# Exploratory Data Analysing Using Youtube Video Data from One of My Favourite Channels 

# 1. Aims, objectives and background

# 1.1. Introduction

YouTube, founded in 2005, has grown to become the second largest search engine in the world, processing more than 3 billion searches per month. However, it is still largely unknown how the YouTube algorithm works and what makes one video get more views and be recommended over another. YouTube has a highly advanced recommendation system, making it a challenge for new content creators to understand why some videos are more successful than others. There are various myths around the success of a YouTube video, such as having more likes or comments or being a certain duration. It is important for new content creators to experiment and identify trends in their niche.

As a new content creator with a YouTube channel focused on data analytics and data science, I have decided to investigate this topic in order to gain insights that could be helpful for other new content creators. However, the scope of this project will be limited to data science channels only, as other niches may have different characteristics and audiences. The project will focus on analyzing the statistics of the 10 most successful data science YouTube channels.

# 1.2. Aims and objectives

Within this project, I would like to explore the following:

- Part I - Getting to know Youtube API and how to obtain video data. 
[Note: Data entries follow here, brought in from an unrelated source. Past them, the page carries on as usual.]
theorem wit_FabricPortsTrainAndJoin :
    (sPort 2 3 0).portUp 15 = true ∧ (sPort 2 3 8).portUp 15 = true ∧ (Tab.get {} (sPort 2 3 8).links 15).fails = 8
    ∧ noJoinB (sPort 2 3 8) = true ∧ (Tab.get {} (sPort 2 3 0).links 15).rxSeq = 0 ∧ (Tab.get {} (sPort 2 3 0).links 15).fails ≠ 8
    ∧ (let s := { sPort 2 3 0 with out := [.pkt 15 pkReq] };
      s.portUp 15 = true ∧ ((s.framesOf 15).zipIdx.reverse.find? (fun e => e.2 % 4096 == 0)).isSome = true
        ∧ (Tab.get ({} : Link) s.links 15).resent = 0)
    ∧ noJoinB (sPort 1 3 0) = true ∧ (sPort 1 0 0).portState 15 = 1 ∧ (sPort 4 0 0).portState 15 = 4
    ∧ ((sPort 4 0 0).setRf .portCtrl 15 0 0 0 1).portEnabled 15 = true ∧ (sPort 1 3 0).rf .portStatus 15 0 28 27 ≠ 0
    ∧ (sPort 1 3 0).portState 15 = 1 ∧ (sPort 2 3 0).rf .portStatus 15 0 28 27 ≠ 0
    ∧ ((sPort 0 0 0).setRf .portCtrl 15 0 0 0 0).portEnabled 15 = false ∧ (sPort 0 0 0).portDisabled 15 = false
    ∧ ((sPort 0 0 0).setRf .bootStatus 0 0 3 0 11).fabricBegan = true ∧ (State.reset.setRf .hmPolicy 0 0 10 8 3).portDisabled 15 = true := by
  decide +kernel

/-- Device 1, its ports UP. -/
def sTime (set : Bool) : State := { sFab.setRf .fabId 0 0 17 0 1 with timeSet := set }

theorem wit_TimeAndObjectConfigurations :
    (∀ b, (sTime b).portUp ((parentPort 1).getD 0) = true ∧ (timeParent (sTime b).myDev).isSome = true
      ∧ parentPort (sTime b).myDev = some ((parentPort 1).getD 0) ∧ noJoinB (sTime b) = true ∧ (parentPort 1).getD 0 < 16)
    ∧ (sTime false).timeSet = false ∧ (sTime false).serviceOpen = false ∧ (sTime true).timeSet = true
    ∧ (let v : W32 := BitVec.ofNat 32 (2 ^ 31 + 384 * 2 ^ 22 + 3 * 2 ^ 20 + 95 * 2 ^ 13);
      barArmed (State.reset.barCfg 287) = false ∧ barArmed v = true ∧ 1 ≤ barCount v ∧ barCount v ≤ barMost 287 ∧ ownerOk 287 (barOwner v / 4) = true)
    ∧ (barArmed ((sFbar 0 [] []).barCfg 303) = true ∧ barArmed ((sSync 2).barCfg 63) = true)
    ∧ (let v : W32 := BitVec.ofNat 32 (2 ^ 31 + 95 * 2 ^ 22);
      ctrArmed (State.reset.ctrCfg 319) = false ∧ ctrArmed v = true ∧ ownerOk 319 (bits v 28 22) = true)
    ∧ ((sFab.setRf .hmPolicy 0 0 10 8 0).setReg .fbarHome 0 15 4096).fbarLevelOk 15 = false
    ∧ barArmed (((sFab.setRf .hmPolicy 0 0 10 8 0).setReg .fbarHome 0 15 4096).barCfg 303) = false
    ∧ ctrArmed ((sCtr 0).ctrCfg 255) = true ∧ ownerOk 255 71 = false := by
  decide +kernel

/-! ### Service ports and sessions -/

/-- A frame of TYPE `t` at port 1, without a CRC, its tag zero. -/
def frRaw (t seq job frag count : Nat) (pl : List Byte) (last : Bool) (sess : Nat) (he : Bool) : SvcFrame :=
  { port := 1
    env := { udpLen := 60 + pl.length }
    h0 := BitVec.ofNat 64 (1 + t * 2 ^ 8 + sess * 2 ^ 16 + seq % 65536 * 2 ^ 40 + (if last then 2 ^ 56 else 0) + (if he then 2 ^ 57 else 0))
    h1 := BitVec.ofNat 64 (seq * 2 ^ 16)
    h2 := BitVec.ofNat 64 (job * 2 ^ 32 + frag * 2 ^ 12)
    h3 := BitVec.ofNat 64 (pl.length * 2 ^ 50 + count * 2 ^ 30)
    payload := pl
    tag := List.replicate 16 0 }

/-- The bytes its CRC covers as a frame of TYPE `t`. -/
def crcBytes (t : Nat) (f : SvcFrame) : List Byte := (f.withTyp t).header ++ (f.withTyp t).payload ++ (f.withTyp t).tag

/-- The frame with its CRC. -/
def fr (t seq job frag count : Nat) (pl : List Byte) (last : Bool) (sess : Nat := 5) (he : Bool := false) : SvcFrame :=
  { frRaw t seq job frag count pl last sess he with crc := BitVec.ofNat 32 (crc32c (crcBytes t (frRaw t seq job frag count pl last sess he))) }

theorem crc_lt (p : CrcProfile) (h : p.width = 32) (bs : List Byte) : crc p bs < 2 ^ 32 := by
  have e : crc p bs < 2 ^ p.width := by
    unfold crc crcValue
    exact Nat.mod_lt _ (Nat.two_pow_pos _)
  rwa [h] at e

theorem toNat_ofNat_lt (n : Nat) (h : n < 2 ^ 32) : (BitVec.ofNat 32 n).toNat = n := by
  rw [BitVec.toNat_ofNat, Nat.mod_eq_of_lt h]

theorem crcOk_iff (f : SvcFrame) (c : W32) (t : Nat) :
    ({ f with crc := c }.withTyp t).crcOk = true ↔ c.toNat = crc32c (crcBytes t f) := by
  have e : { f with crc := c }.withTyp t = { (f.withTyp t) with crc := c } := by
    have hc : ({ f with crc := c } : SvcFrame).fromClient = f.fromClient := rfl
    cases h : f.fromClient <;> simp [SvcFrame.withTyp, hc, h]
  rw [e, SvcFrame.crcOk, beq_iff_eq]
  rfl

theorem fr_crcOk (t seq job frag count : Nat) (pl : List Byte) (last : Bool) (sess : Nat) (he : Bool) :
    ((fr t seq job frag count pl last sess he).withTyp t).crcOk = true := by
  unfold fr
  rw [crcOk_iff]
  refine toNat_ofNat_lt _ ?_
  unfold crc32c
  exact crc_lt _ rfl _

def svcB (s : State) (f : SvcFrame) (he op : Bool) : Bool :=
  decide (f.port < 2) && s.svcRuns f.port && !f.env.pause && s.ethOk f && f.formOk he && (s.session f.session).isOpen
    && decide ((s.session f.session).port = f.port) && (!op || decide ((s.session f.session).role = 2)) && (s.session f.session).isNew f.seq

theorem svc_of {s : State} {f : SvcFrame} {he op : Bool} (hc : f.crcOk = true) (h : svcB s f he op = true) : s.SvcIn f he op := by
  simp only [svcB, Bool.and_eq_true, Bool.or_eq_true, decide_eq_true_eq, Bool.not_eq_true'] at h
  obtain ⟨⟨⟨⟨⟨⟨⟨⟨h1, h2⟩, hp⟩, h3⟩, h4⟩, h5⟩, h6⟩, h7⟩, h8⟩ := h
  exact ⟨h1, h2, hp, h3, hc, h4, h5, h6, fun ho => h7.resolve_left (by simp [ho]), h8⟩

def sess5 : Session := { port := 1, isOpen := true, role := 2, rxHigh := 8, txSeq := 3, keys := List.replicate 88 7 }
/-- Service open on port 1 with session 5, paired, a journal and key chests. -/
def sSvc : State :=
  let s := (((State.reset.setRf .svcCtrl 1 0 4 0 23).setRf .svcStatus 0 0 2 2 1).setRf .svcStatus 1 0 1 0 3).setRf .witStatus 0 0 2 0 2
  { (((s.setRf .jrnlBase 0 0 23 0 0x100).setRf .jrnlSize 0 0 11 0 64).setRf .kchestSize 0 0 11 0 1).setRf .kchestBase 0 0 23 0 0x20000 with sessions := [(5, sess5)] }

def withSess (s : State) (g : Session → Session) : State := s.modSession 5 g
def withRec (s : State) (r : JRec) : State := { s with journal := [(0, r)] }

theorem wit_ServicePortsAnswerTheNetwork :
    (∀ e ∈ sSvc.journal, e.2.state ≠ 5 ∨ e.2.sentAt.isSome)
    ∧ State.reset.svcRuns 1 = false
    ∧ (let f : SvcFrame := { fr 0x51 9 0 0 1 [] true with env := { udpLen := 60, dstPort := 1 } };
      sSvc.svcRuns f.port = true ∧ f.env.pause = false ∧ sSvc.ethOk (f.withTyp 0x51) = false)
    ∧ (let f : SvcFrame := { fr 0x51 9 0 0 1 [] true with crc := 0 };
      sSvc.svcRuns f.port = true ∧ f.env.pause = false ∧ sSvc.ethOk (f.withTyp 0x51) = true ∧ (f.withTyp 0x51).crcOk = false)
    ∧ (let f := fr 0x60 9 0 0 1 [] true;
      sSvc.svcRuns f.port = true ∧ f.env.pause = false ∧ sSvc.ethOk (f.withTyp 0x51) = true ∧ (f.withTyp 0x51).crcOk = true ∧ f.fromClient = false)
    ∧ (let f := fr 0x51 9 0 1 1 [] true;
      sSvc.svcRuns f.port = true ∧ f.env.pause = false ∧ sSvc.ethOk (f.withTyp 0x51) = true ∧ (f.withTyp 0x51).crcOk = true
      ∧ (f.withTyp 0x51).formOk false = false)
    ∧ (let f := fr 0x51 9 0 0 1 [] true 6;
      (f.withTyp 0x51).crcOk = true ∧ sSvc.svcRuns f.port = true ∧ f.env.pause = false ∧ sSvc.ethOk (f.withTyp 0x51) = true
      ∧ (f.withTyp 0x51).formOk false = true ∧ (sSvc.session f.session).isOpen = false)
    ∧ (let f := fr 0x51 8 0 0 1 [] true
      let s := withSess sSvc (fun v => { v with rxMarks := [8] });
      (f.withTyp 0x51).crcOk = true ∧ s.svcRuns f.port = true ∧ f.env.pause = false ∧ s.ethOk (f.withTyp 0x51) = true
      ∧ (f.withTyp 0x51).formOk false = true ∧ (s.session f.session).isOpen = true
      ∧ (s.session f.session).port = f.port ∧ (s.session f.session).isNew f.seq = false) := by
  refine ⟨by decide +kernel, by decide +kernel, by decide +kernel, by decide +kernel, ?_, ?_, ⟨fr_crcOk .., ?_⟩, fr_crcOk .., ?_⟩ <;> decide +kernel

/-- A set-up of session 5 under way, fragment 0 of FINISH held; the trust list has one anchor of index 1 and role 1. -/
def sSetup (hold : List (Nat × List Byte)) : State :=
  { sSvc with
    progLen := 0x10000
    sessions := [(5, { inSetup := true, setupPort := 1, hello := [1], finish := hold })]
    mem := words (sSvc.progBase + 32) [0x1000, 2752] ++ cells (sSvc.progBase + 0x1000) [1, 1] }

/-- A FINISH payload of ones. -/
def ones : List Byte := List.replicate 11277 1

theorem wit_SessionsAreSetUp_hello :
    let f := fr 0x01 1 0 0 1 (List.replicate 72 0) true 0;
    (f.withTyp 0x01).crcOk = true ∧ f.port < 2 ∧ sSvc.svcRuns f.port = true ∧ f.env.pause = false ∧ sSvc.ethOk (f.withTyp 0x01) = true ∧ (f.withTyp 0x01).formOk false = true
    ∧ (f.withTyp 0x01).session = 0 ∧ sSvc.sbActive = false ∧ f.payload.length = 72 ∧ sSvc.setups < 256
    ∧ leNat ((f.payload.drop 4).take 3) = 0 ∧ sSvc.freeSession = some 1
    ∧ (∀ r ∈ sSvc.ts.queue, r.isHash = true) := by
  refine ⟨fr_crcOk .., ?_⟩
  decide +kernel

theorem wit_SessionsAreSetUp_finish :
    let s := sSetup [(0, ones)]
    let f := fr 0x03 2 0 1 2 [] true
    let n := (f.withTyp 0x03).session
    let v := s.session n;
    f.port < 2 ∧ s.svcRuns f.port = true ∧ f.env.pause = false ∧ s.ethOk (f.withTyp 0x03) = true ∧ (f.withTyp 0x03).crcOk = true ∧ (f.withTyp 0x03).formOk false = true
    ∧ v.inSetup = true ∧ v.resume = false ∧ v.isOpen = false ∧ v.setupPort = f.port ∧ v.setupNew f.seq = true ∧ (∀ e ∈ v.finish, e.1 ≠ f.frag)
    ∧ v.finish.length + 1 = f.count ∧ (∀ e ∈ s.journal, e.2.session ≠ n) ∧ (∀ r ∈ s.ts.queue, r.isHash = true)
    ∧ (List.range f.count).flatMap (fun i => (((v.finish ++ [(f.frag, f.payload)]).find? (fun e => e.1 == i)).map (·.2)).getD []) = ones
    ∧ ones.length = 11277 ∧ (s.trust (((ones.drop 1088).drop 1).headD 0).toNat ((v.hello.take 1).headD 0).toNat).isSome
    ∧ (ones.drop 1088).headD 0 = (v.hello.take 1).headD 0 ∧ ((v.hello.take 1).headD 0 = 2 → bitOf (s.reg .svcCtrl f.port) 4 = true) := by
  have h1 : (((ones.drop 1088).drop 1).headD 0) = 1 := by
    rw [ones, List.drop_replicate, List.drop_replicate]; rfl
  have h2 : (ones.drop 1088).headD 0 = 1 := by rw [ones, List.drop_replicate]; rfl
  have h3 : ((sSetup [(0, ones)]).session ((fr 0x03 2 0 1 2 [] true).withTyp 0x03).session).finish = [(0, ones)] := rfl
  have hc : (fr 0x03 2 0 1 2 [] true).count = 2 := by decide +kernel
  have hf : (fr 0x03 2 0 1 2 [] true).frag = 1 := by decide +kernel
  intro s f n v
  refine ⟨by decide +kernel, by decide +kernel, by decide +kernel, by decide +kernel, fr_crcOk .., by decide +kernel, by decide +kernel,
    by decide +kernel, by decide +kernel, by decide +kernel, by decide +kernel, ?_, ?_, ?_, by decide +kernel, ?_, List.length_replicate, ?_, ?_, ?_⟩
  · simp only [v, n, f, s, h3, hf]; simp
  · simp only [v, n, f, s, h3, hc]; rfl
  · decide +kernel
  · simp only [v, n, f, s, h3, hc, hf]; simp [fr, frRaw, List.range_succ]
  · rw [h1]; decide +kernel
  · rw [h2]; decide +kernel
  · decide +kernel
- Part II - Analyzing video data and verify different common "myths" about what makes a video do well on Youtube, for example:
Does the number of likes and comments matter for a video to get more views?
Does the video duration matter for views and interaction (likes/ comments)?
Does title length matter for views?
How many tags do good performing videos have? What are the common tags among these videos?
Across all the creators I take into consideration, how often do they upload new videos? On which days in the week?

# 1.3. Steps of the project

Obtain video meta data via Youtube API for a popular channel channels in the digital niche (this includes several small steps: create a developer key, request data and transform the responses into a usable data format)
Prepocess data and engineer additional features for analysis
Exploratory data analysis
Conclusions

# 1.4. Ethics of data source

According to Youtube API's guide, the usage of Youtube API is free of charge given that your application send requests within a quota limit. "The YouTube Data API uses a quota to ensure that developers use the service as intended and do not create applications that unfairly reduce service quality or limit access for others. " The default quota allocation for each application is 10,000 units per day, and you could request additional quota by completing a form to YouTube API Services if you reach the quota limit.
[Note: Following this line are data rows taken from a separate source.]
-- ==== Sys2Proof/WellFormed.lean ====
section
/-! DEFINITION. Which terms of `Instr` stand for an instruction of the opcode table. The operand types admit every
register index and every immediate (30_encoding.md R63), so one constructor has a check: the words 0x00E0 and 0x00EE
are CLS and RET, never SYS (R65). -/

namespace Sys2Proof

/-- The instruction stands for some word of the table (R65: SYS is every family-0 word but 0x00E0 and 0x00EE). -/
def Instr.wf : Instr → Bool
  | .sys nnn => nnn ≠ 0x0E0#12 && nnn ≠ 0x0EE#12
  | .cls | .ret | .jp _ | .call _ | .seImm _ _ | .sneImm _ _ | .seReg _ _ | .ldImm _ _ | .addImm _ _
  | .ldReg _ _ | .orReg _ _ | .andReg _ _ | .xorReg _ _ | .addReg _ _ | .sub _ _ | .shr _ _ | .subn _ _
  | .shl _ _ | .sneReg _ _ | .ldI _ | .jpV0 _ | .rnd _ _ | .drw _ _ _ | .skp _ | .sknp _ | .ldVxDT _
  | .ldVxK _ | .ldDTVx _ | .ldSTVx _ | .addI _ | .ldF _ | .ldB _ | .ldMemVx _ | .ldVxMem _ => true

end Sys2Proof
end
Since all data requested from Youtube API is public data (which everyone on the Internet can see on Youtube), there is no particular privacy issues as far as I am concerned. In addition, the data is obtained only for research purposes in this case and not for any commercial interests.



# Part I - Requesting Data Through YouTube API

In [1]:
#importing all necessary libraries
import requests
import googleapiclient.discovery
from googleapiclient.discovery import build
import numpy as np 
import pandas as pd
import seaborn as sns
import IPython.display
from IPython.display import JSON

In [2]:
# Creating a variable for the api key
api_key = 'AIzaSyAoXH-pggHWClrMsxLrgOOP0Fb0JHFcKNg'

In [3]:
# Defining the channel IDs you want to get information for
channel_ids = ['UCP7WmQ_U4GB3K51Od9QvM0w']

In [4]:
# The code creates a client object for interacting with the YouTube Data API using the Google API client library, which requires specifying the API service name, version, and developer key.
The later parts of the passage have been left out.